I’m going to go with this as probably in the top three definitions of software developer …

along with

- the job was better titled as “Analyst Programmer” - you need both.

And

- you can make a changeset, but you have to also sell the change

acrophiliac • yesterday at 4:45 PM

Perhaps off-topic, but: "Testing doesn't show the absence of errors, it shows the presence of errors" Willison says we need to submit code we have proven to work but then argues for empirical testing, not actual correctness proofs.

➕ show 1 reply

gaigalas • yesterday at 3:22 PM

> Make your coding agent prove it first

Agents love to cheat. That's an issue I don't see a horizon for change.

Here's Opus 4.5 trying to cheat its way out of properly implementing compatibility and cross-platform, despite the clear requirements:

https://gist.github.com/alganet/8531b935f53d842db98157e1b8c0...

> Should popen handles work with fgets/fread/fwrite? PHP supports this. Option A: Create a minimal pipe_io_stream device / Option B: Store FILE* in io_private with a flag / Option C: Only support pclose, require explicit stream wrapper for reads.
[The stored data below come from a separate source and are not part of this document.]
@[simp] theorem Hart.retire_num (h : Hart) (pc : Word) (m : Bool) : (h.retire pc m).num = h.num := by rw [Hart.retire_eq]
@[simp] theorem Hart.retire_level (h : Hart) (pc : Word) (m : Bool) : (h.retire pc m).level = h.level := by rw [Hart.retire_eq]
@[simp] theorem Hart.retire_x (h : Hart) (pc : Word) (m : Bool) : (h.retire pc m).x = h.x := by rw [Hart.retire_eq]
@[simp] theorem Hart.retire_v (h : Hart) (pc : Word) (m : Bool) : (h.retire pc m).v = h.v := by rw [Hart.retire_eq]
@[simp] theorem Hart.retire_k (h : Hart) (pc : Word) (m : Bool) : (h.retire pc m).k = h.k := by rw [Hart.retire_eq]
@[simp] theorem Hart.retire_ox (h : Hart) (pc : Word) (m : Bool) : (h.retire pc m).ox = h.ox := by rw [Hart.retire_eq]
@[simp] theorem Hart.retire_sp (h : Hart) (pc : Word) (m : Bool) : (h.retire pc m).sp = h.sp := by rw [Hart.retire_eq]
@[simp] theorem Hart.retire_bankU (h : Hart) (pc : Word) (m : Bool) : (h.retire pc m).bankU = h.bankU := by rw [Hart.retire_eq]
@[simp] theorem Hart.retire_bankS (h : Hart) (pc : Word) (m : Bool) : (h.retire pc m).bankS = h.bankS := by rw [Hart.retire_eq]
@[simp] theorem Hart.retire_bankM (h : Hart) (pc : Word) (m : Bool) : (h.retire pc m).bankM = h.bankM := by rw [Hart.retire_eq]
@[simp] theorem Hart.retire_deleg (h : Hart) (pc : Word) (m : Bool) : (h.retire pc m).deleg = h.deleg := by rw [Hart.retire_eq]
@[simp] theorem Hart.retire_irqs (h : Hart) (pc : Word) (m : Bool) : (h.retire pc m).irqs = h.irqs := by rw [Hart.retire_eq]
@[simp] theorem Hart.retire_fxRound (h : Hart) (pc : Word) (m : Bool) : (h.retire pc m).fxRound = h.fxRound := by rw [Hart.retire_eq]
@[simp] theorem Hart.retire_fxFlags (h : Hart) (pc : Word) (m : Bool) : (h.retire pc m).fxFlags = h.fxFlags := by rw [Hart.retire_eq]
@[simp] theorem Hart.retire_srSrc (h : Hart) (pc : Word) (m : Bool) : (h.retire pc m).srSrc = h.srSrc := by rw [Hart.retire_eq]
@[simp] theorem Hart.retire_srLost (h : Hart) (pc : Word) (m : Bool) : (h.retire pc m).srLost = h.srLost := by rw [Hart.retire_eq]
@[simp] theorem Hart.retire_srStep (h : Hart) (pc : Word) (m : Bool) : (h.retire pc m).srStep = h.srStep := by rw [Hart.retire_eq]
@[simp] theorem Hart.retire_logb (h : Hart) (pc : Word) (m : Bool) : (h.retire pc m).logb = h.logb := by rw [Hart.retire_eq]
@[simp] theorem Hart.retire_logn (h : Hart) (pc : Word) (m : Bool) : (h.retire pc m).logn = h.logn := by rw [Hart.retire_eq]
@[simp] theorem Hart.retire_logp (h : Hart) (pc : Word) (m : Bool) : (h.retire pc m).logp = h.logp := by rw [Hart.retire_eq]
@[simp] theorem Hart.retire_scout (h : Hart) (pc : Word) (m : Bool) : (h.retire pc m).scout = h.scout := by rw [Hart.retire_eq]
@[simp] theorem Hart.retire_fcnt (h : Hart) (pc : Word) (m : Bool) : (h.retire pc m).fcnt = h.fcnt := by rw [Hart.retire_eq]
@[simp] theorem Hart.retire_scnt (h : Hart) (pc : Word) (m : Bool) : (h.retire pc m).scnt = h.scnt := by rw [Hart.retire_eq]
@[simp] theorem Hart.retire_cfg (h : Hart) (pc : Word) (m : Bool) : (h.retire pc m).cfg = h.cfg := by rw [Hart.retire_eq]
@[simp] theorem Hart.retire_engErr (h : Hart) (pc : Word) (m : Bool) : (h.retire pc m).engErr = h.engErr := by rw [Hart.retire_eq]
@[simp] theorem Hart.retire_cmds (h : Hart) (pc : Word) (m : Bool) : (h.retire pc m).cmds = h.cmds := by rw [Hart.retire_eq]
@[simp] theorem Hart.retire_msOvf (h : Hart) (pc : Word) (m : Bool) : (h.retire pc m).msOvf = h.msOvf := by rw [Hart.retire_eq]
@[simp] theorem Hart.retire_msPend (h : Hart) (pc : Word) (m : Bool) : (h.retire pc m).msPend = h.msPend := by rw [Hart.retire_eq]
@[simp] theorem Hart.retire_msLost (h : Hart) (pc : Word) (m : Bool) : (h.retire pc m).msLost = h.msLost := by rw [Hart.retire_eq]
@[simp] theorem Hart.retire_posts (h : Hart) (pc : Word) (m : Bool) : (h.retire pc m).posts = h.posts := by rw [Hart.retire_eq]
@[simp] theorem Hart.retire_ovfq (h : Hart) (pc : Word) (m : Bool) : (h.retire pc m).ovfq = h.ovfq := by rw [Hart.retire_eq]
@[simp] theorem Hart.retire_gwRid (h : Hart) (pc : Word) (m : Bool) : (h.retire pc m).gwRid = h.gwRid := by rw [Hart.retire_eq]
@[simp] theorem Hart.retire_gwNext (h : Hart) (pc : Word) (m : Bool) : (h.retire pc m).gwNext = h.gwNext := by rw [Hart.retire_eq]
@[simp] theorem Hart.retire_duty (h : Hart) (pc : Word) (m : Bool) : (h.retire pc m).duty = h.duty := by rw [Hart.retire_eq]
@[simp] theorem Hart.retire_req (h : Hart) (pc : Word) (m : Bool) : (h.retire pc m).req = h.req := by rw [Hart.retire_eq]
@[simp] theorem Hart.retire_rcnt (h : Hart) (pc : Word) (m : Bool) : (h.retire pc m).rcnt = h.rcnt := by rw [Hart.retire_eq]
@[simp] theorem Hart.retire_msent (h : Hart) (pc : Word) (m : Bool) : (h.retire pc m).msent = h.msent := by rw [Hart.retire_eq]
@[simp] theorem Hart.retire_mrecv (h : Hart) (pc : Word) (m : Bool) : (h.retire pc m).mrecv = h.mrecv := by rw [Hart.retire_eq]
@[simp] theorem Hart.retire_ops (h : Hart) (pc : Word) (m : Bool) : (h.retire pc m).ops = h.ops := by rw [Hart.retire_eq]
@[simp] theorem Hart.retire_rets (h : Hart) (pc : Word) (m : Bool) : (h.retire pc m).rets = h.rets := by rw [Hart.retire_eq]
@[simp] theorem Hart.retire_faults (h : Hart) (pc : Word) (m : Bool) : (h.retire pc m).faults = h.faults := by rw [Hart.retire_eq]
@[simp] theorem Hart.retire_nextOp (h : Hart) (pc : Word) (m : Bool) : (h.retire pc m).nextOp = h.nextOp := by rw [Hart.retire_eq]
@[simp] theorem Hart.retire_comb (h : Hart) (pc : Word) (m : Bool) : (h.retire pc m).comb = h.comb := by rw [Hart.retire_eq]
@[simp] theorem Hart.retire_writes (h : Hart) (pc : Word) (m : Bool) : (h.retire pc m).writes = h.writes := by rw [Hart.retire_eq]
@[simp] theorem Hart.retire_dtlb (h : Hart) (pc : Word) (m : Bool) : (h.retire pc m).dtlb = h.dtlb := by rw [Hart.retire_eq]
@[simp] theorem Hart.retire_itlb (h : Hart) (pc : Word) (m : Bool) : (h.retire pc m).itlb = h.itlb := by rw [Hart.retire_eq]
@[simp] theorem Hart.retire_binds (h : Hart) (pc : Word) (m : Bool) : (h.retire pc m).binds = h.binds := by rw [Hart.retire_eq]
@[simp] theorem Hart.retire_copies (h : Hart) (pc : Word) (m : Bool) : (h.retire pc m).copies = h.copies := by rw [Hart.retire_eq]
@[simp] theorem Hart.retire_node (h : Hart) (pc : Word) (m : Bool) : (h.retire pc m).node = h.node := by rw [Hart.retire_eq]
@[simp] theorem Hart.retire_acq (h : Hart) (pc : Word) (m : Bool) : (h.retire pc m).acq = h.acq := by rw [Hart.retire_eq]
@[simp] theorem Hart.retire_perfAt (h : Hart) (pc : Word) (m : Bool) : (h.retire pc m).perfAt = h.perfAt := by rw [Hart.retire_eq]
@[simp] theorem Hart.retire_idleSince (h : Hart) (pc : Word) (m : Bool) : (h.retire pc m).idleSince = h.idleSince := by rw [Hart.retire_eq]
@[simp] theorem Hart.retire_gstopEret (h : Hart) (pc : Word) (m : Bool) : (h.retire pc m).gstopEret = h.gstopEret := by rw [Hart.retire_eq]
@[simp] theorem Hart.retire_back (h : Hart) (pc : Word) (m : Bool) : (h.retire pc m).back = h.back := by rw [Hart.retire_eq]
@[simp] theorem Hart.retire_recInfo (h : Hart) (pc : Word) (m : Bool) : (h.retire pc m).recInfo = h.recInfo := by rw [Hart.retire_eq]
@[simp] theorem Hart.retire_holdTo (h : Hart) (pc : Word) (m : Bool) : (h.retire pc m).holdTo = h.holdTo := by rw [Hart.retire_eq]
@[simp] theorem Hart.retire_recalled (h : Hart) (pc : Word) (m : Bool) : (h.retire pc m).recalled = h.recalled := by rw [Hart.retire_eq]
@[simp] theorem Hart.retire_pc (h : Hart) (pc : Word) (m : Bool) : (h.retire pc m).pc = pc := by rw [Hart.retire_eq]
@[simp] theorem Hart.retire_cycle (h : Hart) (pc : Word) (m : Bool) : (h.retire pc m).cycle = h.cycle + 1 := by
  rw [Hart.retire_eq]
@[simp] theorem Hart.retire_icnt (h : Hart) (pc : Word) (m : Bool) :
    (h.retire pc m).icnt = if h.level = .M then h.icnt else h.icnt + 1 := by rw [Hart.retire_eq]
/-- A marked instruction parks when a result or a fault is outstanding. -/
theorem Hart.retire_run (h : Hart) (pc : Word) (m : Bool) :
    (h.retire pc m).run = if m = true ∧ (h.outstanding ≠ 0 ∨ h.faults ≠ []) then .parked else .running := by
  rw [Hart.retire_eq]
/-- Outstanding results are those of the operations, the commands and the results on their way. -/
theorem Hart.outstanding_congr {g h : Hart} (a : g.ops = h.ops) (b : g.cmds = h.cmds) (c : g.rets = h.rets)
    (d : g.holdTo = h.holdTo) : g.outstanding = h.outstanding := by
  unfold Hart.outstanding Hart.liveOps Hart.liveCmds; rw [a, b, c, d]
@[simp] theorem Hart.retire_outstanding (h : Hart) (pc : Word) (m : Bool) : (h.retire pc m).outstanding = h.outstanding :=
  Hart.outstanding_congr (by simp) (by simp) (by simp) (by simp)
@[simp] theorem Hart.wx_outstanding (h : Hart) (r : BitVec 5) (v : Word) : (h.wx r v).outstanding = h.outstanding :=
  Hart.outstanding_congr (by simp) (by simp) (by simp) (by simp)
@[simp] theorem Hart.wv_outstanding (h : Hart) (r : BitVec 5) (v : VReg) : (h.wv r v).outstanding = h.outstanding := rfl
@[simp] theorem Hart.wm_outstanding (h : Hart) (r : BitVec 3) (v : Word) : (h.wm r v).outstanding = h.outstanding :=
  Hart.outstanding_congr (by simp) (by simp) (by simp) (by simp)
@[simp] theorem Hart.wox_outstanding (h : Hart) (r : BitVec 3) (v : Word) : (h.wox r v).outstanding = h.outstanding := rfl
If I asked for compatibility, why give me options that won't fully achieve it?

It actually tried to "break check" my knowledge about the interpreter (test me if I knew enough to catch it), and proposed shortcuts all the way through the chat.
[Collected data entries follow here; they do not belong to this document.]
-- ==== Sys2Proof/Laws/PerInstr.lean ====
section
/-! SUPPORT. The family Encoding, one lemma for each constructor: the decoder reads back every well-formed instruction
from the bits that the encoder writes, and an event has no bits. -/

namespace Sys2Proof.Laws.Encoding

/-- What the encoding of an instruction is worth: bit 0 says its length (R62), and the decoder answers the instruction
from its bits, but for the rows that share another row's word (log 15). -/
def Statement (i : Instr) : Prop :=
  i.wf = true →
  match encode i with
  | none => i.isEvent = true
  | some (.word w) => i.isEvent = false ∧ w.getLsbD 0 = true ∧ (i.sharesWord = false → decodeWord w = .ok i)
  | some (.half v) => i.isEvent = false ∧ v.getLsbD 0 = false ∧ (i.sharesWord = false → decodeHalf v = .ok i)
I don't want to have to pepper my chats with variations on "don't cheat". I mean, I can do it, but it seems like boilerplate.
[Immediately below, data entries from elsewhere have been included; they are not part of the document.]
/-- Words of landing pads, nops and a jump table for the returns and calls below. -/
def padded : State :=
  ((poke 0x2000 0x00000033 State.reset) |> poke 0x2008 0x001C |> poke 0x3000 0xFFFFFFFFFFFFF001 |>
    poke 0x3008 0xFFFFFFF8).setX 3 0x3000

/-- The same with the operand-extension register that bounds a jump table. -/
def tabled (n : Word) : State := padded.onHart (fun h => { h with ox := h.ox.set 0 (n <<< 32) })

theorem test_hyps_returns :
    (0x2000 : Word).toNat % 2 = 0 ∧ (0x2001 : Word).toNat % 2 = 1 ∧ ((regs [(1, 2)]).x 1).toNat % 2 = 0 ∧ ((regs [(1, 1)]).x 1).toNat % 2 = 1
    ∧ (match fetchAt 0x40000 padded with | .fault _ _ _ => true | _ => false) = true
    ∧ (match fetchAt 0x2000 State.reset with | .illegal _ _ => true | _ => false) = true
    ∧ (let u : State := (mapped (inRegion State.reset)).onHart (fun h => { h with level := .S })
       (match fetchAt (mkGa 1 hbmCore 0) u with | .wait _ => true | _ => false) = true)
    ∧ (match fetchAt 0x2000 padded with | .got i _ _ _ => i == .lpad ((tabled 0).oxr 0 |>.setWidth 16) false | _ => false) = true
    ∧ (match fetchAt 0x2008 padded with | .got i _ _ _ => i == .cNop | _ => false) = true := by decide +kernel

theorem test_hyps_jump_tables :
    ((tabled 1).oxr 0).toNat / 2 ^ 32 % 2 ^ 16 ≤ ((tabled 1).setX 4 1 |>.x 4).toNat
    ∧ ((tabled 1).x 4).toNat < ((tabled 1).oxr 0).toNat / 2 ^ 32 % 2 ^ 16
    ∧ (0x3002 : Word).toNat % 4 ≠ 0 ∧ ((tabled 3).x 3).toNat % 4 = 0
    ∧ (match blockRead 0x40000 4 (tabled 3) with | .fault _ _ _ => true | _ => false) = true
    ∧ (match blockRead 0x3000 4 ((tabled 3).onHart (fun h => { h with ops := [opOf (.load 0x1000 8 false 1)], nextOp := 1 })) with
       | .wait _ => true | _ => false) = true
    ∧ (match blockRead ((tabled 3).x 3 + 4 * 0) 4 (tabled 3) with
       | .got e _ => (BitVec.ofInt 64 (0x3000 + Int.bmod (leNat e) (2 ^ 32))).toNat % 2 == 1 | _ => false) = true
    ∧ (match blockRead ((tabled 3).x 3 + 4 * 1) 4 (tabled 3) with
       | .got e _ => (BitVec.ofInt 64 (0x3000 + Int.bmod (leNat e) (2 ^ 32))).toNat % 2 == 1 | _ => false) = true
    ∧ (match blockRead ((tabled 3).x 3 + 4 * 2) 4 (tabled 3) with
       | .got e s1 => BitVec.ofInt 64 (0x3000 + Int.bmod (leNat e) (2 ^ 32)) == 0x2FF8
          && (match fetchAt 0x2000 s1.readDone, fetchAt 0x2008 s1.readDone with
              | .got (.lpad 0 false) _ _ _, .got .cNop _ _ _ => true | _, _ => false)
       | _ => false) = true := by decide +kernel

theorem test_hyps_time :
    (let s := { regs [(1, 5), (2, 0xFFFFFFFFFFFFFFFF)] with now := 9 }
     s.now.toNat < s.now.toNat + min (s.x 1).toNat 1048576 ∧ s.now.toNat + min (s.x 0).toNat 1048576 ≤ s.now.toNat
      ∧ min (s.x 1).toNat (s.now.toNat + 1048576) ≤ s.now.toNat ∧ s.now.toNat < min (s.x 2).toNat (s.now.toNat + 1048576)) := by
  decide +kernel

/-! ### Memory operations -/

/-- Sixty-four results on their way: no entry of the scoreboard is free. -/
def full : State := State.reset.onHart (fun h => { h with rets := (List.range 64).map (fun n => ⟨n, 0, .xval 1 2, none, []⟩) })

/-- A range of the slice of hart 0 locked by an engine command of another strand. -/
def locked : State := { State.reset with locks := [⟨hartTable 0, 0, 64, .dest, some 0, 1, none, 7, none⟩] }

/-- A combining entry of strand 0 with eight bytes at HBM offset 0. -/
def combined : State :=
  ((mapped (inRegion State.reset)).onHart (fun h => { h with level := .S })) |> fun s =>
    match execStD 0 1 0 0 false (s.setX 1 (hbm 0)) with | .next t => t | _ => s

theorem test_hyps_loads :
    (0x1001 : Word).toNat % 2 ≠ 0 ∧ lockHit State.reset 0x1000 0x1008 false 0 = 0 ∧ lockHit locked 0 8 false 0 ≠ 0
    ∧ 64 ≤ full.hart.entries ∧ State.reset.hart.entries < 64
    ∧ bufferByte State.reset 0x1000 = none ∧ ((List.range 8).all (fun i => (bufferByte combined ((hbm 0).toNat + i)).isSome)) = true
    ∧ (∀ o ∈ combined.hart.ops, anyMeet o.reads [((hbm 0).toNat, (hbm 0).toNat + 8)] = false)
    ∧ (gaCore 0x2000000001000 ≠ full.hart.num ∧ 64 ≤ full.hart.replySlots) ∧ ¬(gaCore 0x1000 ≠ full.hart.num)
    ∧ (full.hart.outstanding ≠ 0 ∧ State.reset.hart.outstanding = 0)
    ∧ lockHit combined (hbm 0).toNat ((hbm 0).toNat + 8) false 0 = 0 ∧ combined.hart.entries < 64 := by decide +kernel

theorem test_hyps_stores :
    let s : State := (mapped (inRegion State.reset)).onHart (fun h => { h with level := .S })
    lockHit State.reset 0x1000 0x1008 true 0 = 0 ∧ lockHit locked 0 8 true 0 ≠ 0
    ∧ (translate State.reset none .M .store 0x1000).cause = 0 ∧ State.reset.buffers 0x1000 = false
    ∧ (translate s (some 5) .S .store (hbm 0x10000)).cause = 0 ∧ (translate s (some 5) .S .store (hbm 0x10000)).st.buffers (hbm 0x10000) = true
    ∧ (translate s (some 5) .S .store (hbm 0x40000000)).cause ≠ 0 ∧ (translate s (some 5) .S .store (hbm 0x40000000)).cause ≠ 0xFF
    ∧ gaNode (hbm 0) = s.nodeId
    ∧ (translate s (some 5) .S .store (mkGa 1 hbmCore 0)).cause = 0xFF
    ∧ (let t := translate s (some 5) .S .store (mkGa 1 1092 0)
       t.cause ≠ 0 ∧ t.cause ≠ 0xFF ∧ gaNode (mkGa 1 1092 0) ≠ s.nodeId ∧ gaCore (mkGa 1 1092 0) ≠ hbmCore)
    ∧ (let t := translate s none .M .store (mkGa 1 3 0)
       t.cause = 0 ∧ t.st.buffers (mkGa 1 3 0) = true)
    ∧ (translate { s with lanes := (List.range 64).map (fun n => ⟨1, n, .failed⟩) } (some 5) .S .store (mkGa 1 hbmCore 0)).reason = 8
    ∧ (let t := translate (s.onHart (fun h => { h with comb := [] })) (some 5) .S .store (hbm 0x10000)
       t.st.hart.comb.length + 1 ≤ 32)
    ∧ combined.hart.comb.any (fun e => e.line == (hbm 0).toNat / 64 && e.strand == 0 && !e.closed) = true
    ∧ (let u := s.onHart (fun h => { h with comb := List.replicate 32 (⟨1, 0, [], 0, true, true, 0⟩ : CombEntry) })
       32 < (translate u (some 5) .S .store (hbm 0x10000)).st.hart.comb.length + 1) := by decide +kernel

theorem test_hyps_atomics_and_flush :
    (0x1004 : Word).toNat % 8 ≠ 0 ∧ (0x1004 : Word).toNat % 4 = 0 ∧ lockHit locked 0 8 true 0 ≠ 0 ∧ 64 ≤ full.hart.entries
    ∧ 64 ≤ full.hart.replySlots ∧ State.reset.hart.entries < 64
    ∧ gaCore (hbm 0) = hbmCore ∧ gaNode (hbm 0) = State.reset.nodeId ∧ gaCore 0x1000 ≠ hbmCore
    ∧ (let u : State := (mapped (inRegion State.reset)).onHart (fun h => { h with level := .S })
       let q : Ask := ⟨0, 1, 5, 0, 4, false⟩
       u.hart.region = some 5 ∧ u.reaches 1 = true ∧ u.tlbFind (.data 0) 1 5 0 false = none ∧ q ∉ u.asks
        ∧ q ∈ ({ u with asks := [q] }).asks) := by decide +kernel

/-! ### Operations performed -/

/-- Hart 0 with one unperformed operation. -/
def op1 (k : OpKind) (s : State) : State := s.onHart (fun h => { h with ops := [opOf k], sp := h.sp.set 0 { h.spin 0 with issue := 1 } })

/-- A read-combining entry of cluster 0 for a line, opened at tick 9. -/
def entryOf (line : Nat) (remote : Bool) : ReadEntry := ⟨7, 0, line, line * 64, 9, 0x55, false, remote, [], []⟩

/-- The operation may be performed now, where the agent of the hart moves. -/
def dueIn (s : State) (o : Op) : Bool := decide (s.hart.op? o.id = some o) && s.hart.ready o && o.sent.isNone && s.moving

/-- The access of an operation of hart 0 translates to a key that holds no poison, and changes nothing. -/
def lands (s : State) (o : Op) (p : Word) (key : Nat) : Bool :=
  let t := translate s o.region o.level .load p
  t.cause == 0 && t.reason == 0 && t.key == key && t.st == s && !s.poisoned key

/-- A load of bytes that the combining buffer holds. -/
def suppliedLoad : State :=
  let st : Op := { opOf (.store [(hbm 0, hbmKey 0 0, leBytes 7 8)] false true) with id := 0 }
  let ld : Op := { opOf (.load (hbm 0) 8 false 1) with id := 1, strand := 1 }
  State.reset.onHart (fun h => { h with ops := [st, ld], comb := [⟨(hbm 0).toNat / 64, 0, [0], 0xFF, false, false, 0⟩], nextOp := 2 })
I wish I had some similar testing-related chats to share. Agents do that all the time.

This is the major blocker right now for AI-assisted automated verification, and one of the reasons why this isn't well developed beyond general directions (give it screenshots, make it run the command, etc).

givemeethekeys • yesterday at 5:21 PM

Sorry that’s not what it says in my job description.

mellosouls • yesterday at 4:22 PM

Thing is, this has always been the case. One of the problems with LLM-assisted coding is the idea that just because we're in a new era (we certainly are), the old rules can all be discarded.

The title doesn't go far enough - slop (AI or otherwise) can work and pass all the tests, and still be slop.

➕ show 2 replies

gorjusborg • yesterday at 7:38 PM

Your actual job is to produce positive outcomes for your stakeholders. Code can be part of that, but doesn't have to be.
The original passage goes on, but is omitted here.